*** SOURCE MATERIAL ***

/-- Copies that a write by a core (256 for none) must invalidate first: other cores in the presence vector, nodes outside,
hosts. -/
def copyHolders (s : State) (l : Line) (core : Nat) : List CopyHolder × List Nat :=
  let d := outDirOf s l.ref
  ((((countFrom 0 256).filter fun n => n != core && l.presence.getLsbD n).map CopyHolder.core)
      ++ (if l.out then (outsideNodes s l.ref.part d.dev).map CopyHolder.node else []),
    if l.out then hostPorts d (fun h => h != 0) else [])

/-- A write at a line that admits it: performed at once where no copy must go first, else the line goes to P. Entries of
Brim are no writes of the base line, but one that reads it asks a host for it first (R149). -/
def serveWrite (q : Req) (l : Line) (s : State) : State :=
  if q.keyed then
    let plain := match q.op with
      | .store _ => true
      | _ => false
    if plain || dirtyHosts s l.ref == [] then performWrite q s
    else setPhase q.id .pending (beginPending l.ref [] (dirtyHosts s l.ref) true (.num q.id) s)
  else
    let (acks, hosts) := copyHolders s l q.core
    if acks = [] ∧ hosts = [] then performWrite q s
    else setPhase q.id .pending (beginPending l.ref acks hosts false (.num q.id) s)

/-- A load at a line held in the L2: a host that may have modified the line is asked for it first (R149). -/
def serveLoad (q : Req) (l : Line) (s : State) : State :=
  if dirtyHosts s l.ref = [] then performLoad q l.coh s
  else beginPending l.ref [] (dirtyHosts s l.ref) true (.num q.id) s

/-! ### What an access follows -/

/-- Updates of the launch that a read at key k must follow are still to be applied (R72). -/
def updatesBelow (s : State) (launch : Nat) (r : LineRef) (k : Key) : Bool :=
  (s.updates ++ s.mitten ++ s.retry).any fun u => u.launch == launch && lineRef u.part u.asid (offsetOf u.va) == r && keyLt u.key k

/-- A turn's access follows the publications of its own gang (R66) and the updates below its key. -/
def turnReady (s : State) (q : Req) : Bool :=
  match q.key, q.view with
  | some k, none => !(s.pubs.any fun b => b.gang == q.gang && !b.answered && keyLe b.key k)
      && !updatesBelow s q.launch q.ref k
  | _, _ => true

/-- A load of a pre-empted gang is reissued when the gang resumes (R104). -/
def onCore (s : State) (q : Req) : Bool := opWrites q.op || (gangOf s q.gang).elim true fun g => g.resident

/-- The access may reach its home now. -/
def mayArrive (s : State) (q : Req) : Bool :=
  q.view.isNone && eligible s q && turnReady s q && (decide (q.phase = .sent) || decide (q.phase = .pending)) && onCore s q

/-- The floor has reached the view, and what the view includes has been applied. -/
def viewReady (s : State) (q : Req) : Bool :=
  match q.view with
  | none => false
  | some v => decide (q.phase = .sent) && keyLe v (launchOf s q.launch).floor && !updatesBelow s q.launch q.ref v
    && !ownOnTheWay s q.launch q.ref v q.key && onCore s q
where
  /-- publications and turns that the view includes are still on their way to the line: those of the last turn itself -/
  ownOnTheWay (s : State) (launch : Nat) (r : LineRef) (v : Key) (t : Option Key) : Bool :=
    (s.pubs.any fun b => b.launch == launch && b.ref == r && !b.answered && inView v t b.key)
      || (s.reqs.any fun q => q.launch == launch && q.view.isNone && opWrites q.op && q.ref == r && !q.settled
        && (match q.key with
          | some k => inView v t k
          | none => false))

/-! ### Requests that wait at a home (R128, R131) -/

/-- A request that waits at a home could be served, but for the line. -/
def waits (s : State) (e : LineRef × Arg) : Bool :=
  match e.2 with
  | .num id => (reqOf s id).any (fun q => mayArrive s q || viewReady s q || (decide (q.phase = .held) && !queued s q))
    || s.pubs.any (fun b => b.id == id && b.stalled) || s.updates.any (fun u => u.id == id && u.stalled)
    || s.cmds.any fun c => c.id == id && !c.suspended && decide (c.phase ≠ .finished)
  | _ => true

/-- The request is the first of those that wait for a line, or the first to come. -/
def firstHere (s : State) (r : LineRef) (a : Arg) : Bool :=
  match findFirst (fun e => e.1 == r && (waits s e || decide (e.2 = a))) s.hostQueue with
  | none => true
  | some e => decide (e.2 = a)

/-- The request is the first of those that wait for a line, or the first to come, and the line is not in P: requests of cores,
hosts and other devices are served in arrival order (R128). -/
def mayServe (s : State) (r : LineRef) (a : Arg) : Bool :=
  !((findLine s r).any fun l => decide (l.state = .p)) && firstHere s r a

/-- A request joins those that wait, unless it waits already. -/
def park (r : LineRef) (a : Arg) (s : State) : State :=
  if s.hostQueue.contains (r, a) then s else { s with hostQueue := s.hostQueue ++ [(r, a)] }

/-- A request that is served waits no longer. -/
def unpark (r : LineRef) (a : Arg) (s : State) : State :=
  { s with
    hostQueue := s.hostQueue.filter fun e => decide (e ≠ (r, a))
    noted := s.noted.filter fun e => decide (e ≠ (r, a)) }
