-- ==== Sys2Proof/Machine/Tile.lean ====
section
/-! DEFINITION. The tile instructions (spec/12_isa_engines_system.md R261; spec/05_memory_hierarchy.md R107, R108, R110). -/

namespace Sys2Proof.Machine

/-! ### Rows of R108 -/

/-- The rows of `tile.own` for gang number g. -/
def ownRow (g : Nat) : TileState → TileRow
  | .empty => .perform
  | .priv h => if h = g then .perform else .wait
  | .filling _ => .wait
  | .ready => .perform
  | .draining _ => .wait

/-- The rows of `tile.seal`. -/
def sealRow (g : Nat) : TileState → TileRow
  | .priv h => if h = g then .perform else .trap
  | _ => .trap

/-- The rows of `tile.free`. -/
def freeRow (g : Nat) : TileState → TileRow
  | .empty => .trap
  | .priv h => if h = g then .perform else .trap
  | .filling _ => .wait
  | .ready => .perform
  | .draining _ => .wait

/-- `tile.own` on a tile: one that was EMPTY reads 0. -/
def ownTile (g : Nat) (t : Tile) : Tile :=
  { t with state := .priv g, data := if t.state = .empty then [] else t.data, fill := none, reads := [] }

def sealTile (t : Tile) : Tile := { t with state := .ready, fill := none, reads := [] }

/-- `tile.free` on a tile: its contents are gone. -/
def freeTile (t : Tile) : Tile := { t with state := .empty, data := [], fill := none, reads := [] }

/-- Engine operations that read a tile up to a write key at or above k. -/
def Tile.readers (t : Tile) (k : Key) : Nat := (t.reads.filter fun e => keyLe k e.1).length

/-- A tile as the transitions with keys below k leave it: one that an engine operation of a higher write key has filled is still
FILLING (R110), and one that operations of higher write keys read is still DRAINING (log entry 88). In a free launch it is as it
stands. -/
def Tile.stateAt (t : Tile) (k : Key) : TileState :=
  let now : TileState :=
    if 0 < t.readers k then
      match t.state with
      | .ready => .draining (t.readers k)
      | .draining _ => .draining (t.readers k)
      | x => x
    else t.state
  match t.fill with
  | some (w, tag) => if keyLe k w then .filling tag else now
  | none => now

/-- Some engine operation with a write key below k has not ended its use of the tile: what the transitions below k leave is not known
yet (R110). -/
def Tile.unsettled (t : Tile) (k : Key) : Bool :=
  (t.reads.any fun e => keyLt e.1 k && !e.2) || match t.state, t.fill with
    | .filling _, some (w, _) => keyLt w k
    | _, _ => false

/-- The state of the tile of the split's workgroup with a handle. -/
def handleState (s : State) (h : Nat) : TileState :=
  match tileOf s h with
  | some t => t.state
  | none => .empty

/-- The same by the order of keys, for what only looks at it (R110). -/
def handleStateAt (s : State) (h : Nat) : TileState :=
  match tileOf s h with
  | some t => t.stateAt (curKey s)
  | none => .empty

/-! ### The transitions (R261) -/

/-- A tile transition: its row, its change of the tile. -/
structure TileOp where
  instr : Instr
  row : Nat → TileState → TileRow
  change : Nat → Tile → Tile

/-- The transition is admitted: its row decides. A turn that waits keeps presenting its key. -/
def tilePerform (o : TileOp) (h : Nat) (s : State) : State :=
  match o.row s.g.num (handleState s h) with
  | .trap => preciseTrap (failOf 0x46) (wordOf (encode o.instr)) { s with p := { s.p with wait := .none } }
  | .wait => { s with p := { s.p with wait := .turn (curKey s) o.instr } }
  | .perform =>
    let moves := (tileOf s h).any fun t => decide ((o.change s.g.num t).state ≠ t.state)
    finishTurn 8 (setTurn (mapTile s.g.launch s.g.wg h (o.change s.g.num) (if moves then landTile s.g.id h s else s)))

/-- The check of a transition: the handle, and in a free launch the row. -/
def tileCheck (o : TileOp) (h : Nat) (s : State) : Verdict :=
  (failIf (decide ((curLaunch s).tiles.length ≤ h)) 0x45).andThen (
    if detNow s then .ok
    else if decide (handleState s h ≠ .priv s.g.num) && blockedAt s h then .wait (tileWait s h true)
    else
      match o.row s.g.num (handleState s h) with
      | .trap => .fail (failOf 0x46)
      | .wait => .wait (tileWait s h false)
      | .perform => .ok)

/-- Issues a tile transition: irrevocable, and in a deterministic launch a turn against the workgroup's bounds. -/
def tileIssue (o : TileOp) (h : BitVec 7) (s : State) : State :=
  issue { Form.plain (wordOf (encode o.instr)) 8 with
      barred := true
      irrevocable := true
      turn := true
      bad := if wellFormed o.instr then none else some 0x03 }
    (tileCheck o h.toNat)
    (takeTurn o.instr (tilePerform o h.toNat)) s

def tileOwnOp (o : OpH) : TileOp := { instr := .tileOwn o, row := ownRow, change := ownTile }
def tileSealOp (o : OpH) : TileOp := { instr := .tileSeal o, row := sealRow, change := fun _ t => sealTile t }
def tileFreeOp (o : OpH) : TileOp := { instr := .tileFree o, row := freeRow, change := fun _ t => freeTile t }

/-- R261: row `tile.own` of R108. -/
def execTileOwn (o : OpH) (s : State) : Host.Outcome State Fault Refusal := .next (tileIssue (tileOwnOp o) o.h s)

/-- R261: row `tile.seal` of R108. -/
def execTileSeal (o : OpH) (s : State) : Host.Outcome State Fault Refusal := .next (tileIssue (tileSealOp o) o.h s)

/-- R261: row `tile.free` of R108. -/
def execTileFree (o : OpH) (s : State) : Host.Outcome State Fault Refusal := .next (tileIssue (tileFreeOp o) o.h s)

/-! ### tile.q (R107, R261) -/

/-- The STATE and OWNER fields of a tile's entry. -/
def tileFields : TileState → Nat × Nat
  | .empty => (0, 0)
  | .priv g => (1, g % 16)
  | .filling tag => (2, tag % 256)
  | .ready => (3, 0)
  | .draining n => (4, n % 256)

/-- The table entry of a tile in a state (R107, R110). -/
def tileEntry (now : TileState) (t : Tile) : Word :=
  let (st, owner) := tileFields now
  BitVec.ofNat 64 (owner * 2 ^ 48 + t.slot % 128 * 2 ^ 40 + st * 2 ^ 32 + (t.size / 512 - 1) % 256 * 2 ^ 24
    + t.base % 2 ^ 18)

/-- R261: s(sd) := the entry. In a deterministic launch it waits until the workgroup floor has reached the split's key, and shows the
state that the transitions below it leave; in a handler, the entry as the table holds it (R337). -/
def execTileQ (o : OpHD) (s : State) : Host.Outcome State Fault Refusal :=
  .next (issue { Form.plain (wordOf (encode (.tileQ o))) 4 with
      barred := false
      bad := if wellFormed (.tileQ o) then none else some 0x03
      dsts := [codeS o.d.toNat] }
    (fun s => (failIf (decide ((curLaunch s).tiles.length ≤ o.h.toNat)) 0x45).andThen (gateWg s))
    (fun s => finish 4 (setS o.d.toNat ((tileOf s o.h.toNat).elim 0 fun t => tileEntry (if detNow s then t.stateAt (curKey s) else t.state) t) s)) s)

end Sys2Proof.Machine
end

***

TASK:
Leave out every line above except those from the line with "let now : TileState" up to and including the line with "it (R110). -/", and copy those exactly.

WRITTEN ANSWER:
  let now : TileState :=
    if 0 < t.readers k then
      match t.state with
      | .ready => .draining (t.readers k)
      | .draining _ => .draining (t.readers k)
      | x => x
    else t.state
  match t.fill with
  | some (w, tag) => if keyLe k w then .filling tag else now
  | none => now

/-- Some engine operation with a write key below k has not ended its use of the tile: what the transitions below k leave is not known
yet (R110). -/
def Tile.unsettled (t : Tile) (k : Key) : Bool :=
  (t.reads.any fun e => keyLt e.1 k && !e.2) || match t.state, t.fill with
    | .filling _, some (w, _) => keyLt w k
    | _, _ => false

/-- The state of the tile of the split's workgroup with a handle. -/
def handleState (s : State) (h : Nat) : TileState :=
  match tileOf s h with
  | some t => t.state
  | none => .empty

/-- The same by the order of keys, for what only looks at it (R110). -/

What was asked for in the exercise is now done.